• [What this task involves]
Extract all lines in the data that contain the word "missed".

Dataset excerpts:
---

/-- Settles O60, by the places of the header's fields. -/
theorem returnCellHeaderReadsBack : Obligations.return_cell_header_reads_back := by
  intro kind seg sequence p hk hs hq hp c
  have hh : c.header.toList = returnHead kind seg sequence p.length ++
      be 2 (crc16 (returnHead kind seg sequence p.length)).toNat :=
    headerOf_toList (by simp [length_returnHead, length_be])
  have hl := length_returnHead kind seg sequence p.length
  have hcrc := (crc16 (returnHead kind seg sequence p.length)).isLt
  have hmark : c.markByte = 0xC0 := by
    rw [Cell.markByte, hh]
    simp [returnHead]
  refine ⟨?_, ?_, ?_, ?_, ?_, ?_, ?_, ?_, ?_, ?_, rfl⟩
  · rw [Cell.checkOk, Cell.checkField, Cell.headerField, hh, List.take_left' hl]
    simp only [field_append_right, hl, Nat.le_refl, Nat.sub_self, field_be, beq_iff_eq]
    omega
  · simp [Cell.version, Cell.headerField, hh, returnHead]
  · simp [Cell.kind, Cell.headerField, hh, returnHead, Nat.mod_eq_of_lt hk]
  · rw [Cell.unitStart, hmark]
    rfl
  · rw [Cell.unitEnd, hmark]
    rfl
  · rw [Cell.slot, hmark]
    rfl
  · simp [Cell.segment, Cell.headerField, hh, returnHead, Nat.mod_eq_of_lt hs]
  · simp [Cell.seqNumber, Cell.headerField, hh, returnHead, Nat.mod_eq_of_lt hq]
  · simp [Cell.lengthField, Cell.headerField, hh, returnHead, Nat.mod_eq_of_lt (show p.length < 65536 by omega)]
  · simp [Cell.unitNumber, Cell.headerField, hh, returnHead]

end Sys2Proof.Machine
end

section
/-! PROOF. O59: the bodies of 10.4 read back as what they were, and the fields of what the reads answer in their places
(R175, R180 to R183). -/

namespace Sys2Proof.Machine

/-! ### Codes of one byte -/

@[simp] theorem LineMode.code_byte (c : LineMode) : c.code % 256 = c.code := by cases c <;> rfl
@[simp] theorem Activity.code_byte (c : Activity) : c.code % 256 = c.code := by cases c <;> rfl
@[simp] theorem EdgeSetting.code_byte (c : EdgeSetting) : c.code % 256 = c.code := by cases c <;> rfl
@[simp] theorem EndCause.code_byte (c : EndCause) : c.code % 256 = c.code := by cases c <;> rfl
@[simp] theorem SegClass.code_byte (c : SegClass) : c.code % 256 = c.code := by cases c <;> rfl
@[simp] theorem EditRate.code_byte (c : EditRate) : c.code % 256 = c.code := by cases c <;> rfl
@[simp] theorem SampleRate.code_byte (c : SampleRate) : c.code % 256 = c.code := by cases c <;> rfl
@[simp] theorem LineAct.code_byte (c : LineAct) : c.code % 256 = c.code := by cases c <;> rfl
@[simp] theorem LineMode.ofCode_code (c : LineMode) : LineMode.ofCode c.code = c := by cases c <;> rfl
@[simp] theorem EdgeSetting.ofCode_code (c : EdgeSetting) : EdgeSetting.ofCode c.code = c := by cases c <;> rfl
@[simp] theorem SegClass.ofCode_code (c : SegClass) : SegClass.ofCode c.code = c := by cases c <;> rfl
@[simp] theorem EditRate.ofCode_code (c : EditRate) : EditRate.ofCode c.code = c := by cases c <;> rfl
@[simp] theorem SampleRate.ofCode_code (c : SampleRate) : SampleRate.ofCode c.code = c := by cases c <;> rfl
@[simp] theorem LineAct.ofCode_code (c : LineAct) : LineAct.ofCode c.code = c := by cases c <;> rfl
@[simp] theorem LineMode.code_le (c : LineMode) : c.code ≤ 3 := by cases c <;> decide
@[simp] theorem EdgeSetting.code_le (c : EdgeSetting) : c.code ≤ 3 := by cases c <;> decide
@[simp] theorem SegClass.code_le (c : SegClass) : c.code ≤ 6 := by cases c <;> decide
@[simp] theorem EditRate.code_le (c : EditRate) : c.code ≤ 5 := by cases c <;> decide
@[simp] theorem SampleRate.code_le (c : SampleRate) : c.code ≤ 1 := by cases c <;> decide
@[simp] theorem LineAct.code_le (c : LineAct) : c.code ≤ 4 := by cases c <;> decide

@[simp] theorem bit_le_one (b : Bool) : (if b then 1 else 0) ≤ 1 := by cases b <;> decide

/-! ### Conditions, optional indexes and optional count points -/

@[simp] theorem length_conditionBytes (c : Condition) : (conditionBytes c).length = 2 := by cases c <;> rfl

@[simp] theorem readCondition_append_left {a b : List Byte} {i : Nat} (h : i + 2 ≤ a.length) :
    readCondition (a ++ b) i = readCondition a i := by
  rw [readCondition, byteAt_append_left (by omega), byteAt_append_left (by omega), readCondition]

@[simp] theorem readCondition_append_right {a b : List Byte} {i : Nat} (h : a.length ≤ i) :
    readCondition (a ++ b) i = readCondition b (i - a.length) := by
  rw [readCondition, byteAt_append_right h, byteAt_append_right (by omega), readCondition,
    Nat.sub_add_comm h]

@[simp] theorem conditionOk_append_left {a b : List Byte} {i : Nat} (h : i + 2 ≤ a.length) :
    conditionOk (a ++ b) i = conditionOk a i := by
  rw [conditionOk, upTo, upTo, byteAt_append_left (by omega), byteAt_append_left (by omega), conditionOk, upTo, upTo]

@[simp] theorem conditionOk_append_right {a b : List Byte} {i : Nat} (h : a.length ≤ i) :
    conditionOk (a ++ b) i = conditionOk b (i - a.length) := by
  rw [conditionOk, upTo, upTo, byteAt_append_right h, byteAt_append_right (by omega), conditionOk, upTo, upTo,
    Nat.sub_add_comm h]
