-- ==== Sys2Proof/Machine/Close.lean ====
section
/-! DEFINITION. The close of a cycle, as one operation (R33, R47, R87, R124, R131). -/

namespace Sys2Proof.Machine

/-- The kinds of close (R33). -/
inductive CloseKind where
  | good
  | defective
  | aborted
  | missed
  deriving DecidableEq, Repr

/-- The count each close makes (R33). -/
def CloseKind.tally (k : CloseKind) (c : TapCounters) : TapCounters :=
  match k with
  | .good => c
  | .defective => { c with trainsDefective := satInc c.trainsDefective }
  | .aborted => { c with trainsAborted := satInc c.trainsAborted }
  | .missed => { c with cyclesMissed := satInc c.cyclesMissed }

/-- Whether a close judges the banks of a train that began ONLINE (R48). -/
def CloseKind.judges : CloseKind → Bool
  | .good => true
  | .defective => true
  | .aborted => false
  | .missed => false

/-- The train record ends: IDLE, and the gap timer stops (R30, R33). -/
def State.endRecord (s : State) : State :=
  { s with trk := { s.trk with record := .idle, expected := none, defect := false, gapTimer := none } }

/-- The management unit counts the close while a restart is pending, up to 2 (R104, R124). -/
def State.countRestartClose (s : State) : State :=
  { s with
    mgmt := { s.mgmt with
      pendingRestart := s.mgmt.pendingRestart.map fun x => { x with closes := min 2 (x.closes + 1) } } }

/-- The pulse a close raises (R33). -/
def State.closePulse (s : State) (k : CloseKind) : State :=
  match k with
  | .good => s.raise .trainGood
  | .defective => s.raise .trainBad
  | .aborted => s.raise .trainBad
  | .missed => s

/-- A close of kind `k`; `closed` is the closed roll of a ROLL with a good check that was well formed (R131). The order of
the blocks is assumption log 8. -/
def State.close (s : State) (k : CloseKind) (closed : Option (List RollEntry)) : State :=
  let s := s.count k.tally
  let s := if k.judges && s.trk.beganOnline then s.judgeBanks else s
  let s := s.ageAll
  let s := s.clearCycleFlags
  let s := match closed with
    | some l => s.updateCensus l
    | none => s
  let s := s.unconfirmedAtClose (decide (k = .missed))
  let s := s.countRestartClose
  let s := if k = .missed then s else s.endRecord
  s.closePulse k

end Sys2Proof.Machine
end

---

• [Exercise response]
  | missed
  | .missed => { c with cyclesMissed := satInc c.cyclesMissed }
  | .missed => false
  | .missed => s
  let s := s.unconfirmedAtClose (decide (k = .missed))
  let s := if k = .missed then s else s.endRecord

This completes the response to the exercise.